My mother had been busy on the phone, and soon after the coroner left, Haoa and Tatiana showed up, followed quickly by Lui and Liliha.

We greeted each other somberly, everyone focusing on Aunt Mei-Mei, and Liliha and I studiously avoided each other.

After a few minutes, Haoa pulled Lui and me to the kitchen, leaving Liliha, Tatiana and Aunt Mei-Mei in the living room. “So has anybody told Dad about Uncle Chin yet?” he asked.

“No,” Lui said. “I don’t think we should.”

“I think we ought to tell him, but we ought to wait a couple of days,” Haoa said. “See if he starts to get his strength back.”

I said, “I disagree. I think we ought to tell him. I’d certainly want to know.”

“Not everybody is as strong as you are, Kimo,” Lui said.

“He’s our father.

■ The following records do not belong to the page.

-- ==== Sys2Proof/Machine/Reset.lean ====
section
/-! DEFINITION. RESET (70_reset_and_hazards.md R250). -/

namespace Sys2Proof.Machine

/-- The copy's part of RESET (R250); everything not written here is left alone (R251). -/
def Usart.resetAt (x : Usart) (c : UnitConfig) (cycle : Nat) : Usart :=
  { ({ x with txqValid := false, txsr := none }.setTxept c).sched (startupTarget c cycle) with
    txEnabled := false, rxEnabled := false }

/-- RESET (R250): both flags are cleared in one `clearFlag` (60_exceptions.md R232). -/
def execReset (u : UsartId) (cycle : Nat) (s : State) : Result :=
  complete ((s.clearFlag ((s.cfg.unit u).txifgMask ||| (s.cfg.unit u).rxifgMask)).modify u (fun c x => x.resetAt c cycle))

end Sys2Proof.Machine
end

I think he’s plenty strong.”

“Lui’s right,” Haoa said. He opened the refrigerator and pulled out a bottle of water. “You looked at Dad lately? It’s like he’s fading away. None of us are as strong as you are. Maybe we ought to wait a day or two, see how he feels.”

I looked at my big brothers. I’d always felt the weakest of the three of us, the youngest, the one they picked on. Even as adults, sometimes they ganged up against me and I bowed to their will. “You really think I’m stronger than he is, or than either of you?”

They shared a glance. “Of course,” Lui said. “Look at everything you’ve gone through.”

I was surprised, but I plowed on. “You guys remember all the stories Dad told? About when he was building his first house, and working nights for other contractors to make money, and then weekends doing jobs he couldn’t afford to hire anybody for? I mean, imagine how scary that must be. You’ve got a wife and three kids, and you’ve staked everything you have to this one project. Think of the pressure.”

“But he’s old now,” Haoa said. “Weaker. Maybe he can’t take as much.”

“That’s what he’s got three big sons for,” I said. “I’m going to tell him. You guys want to be there?”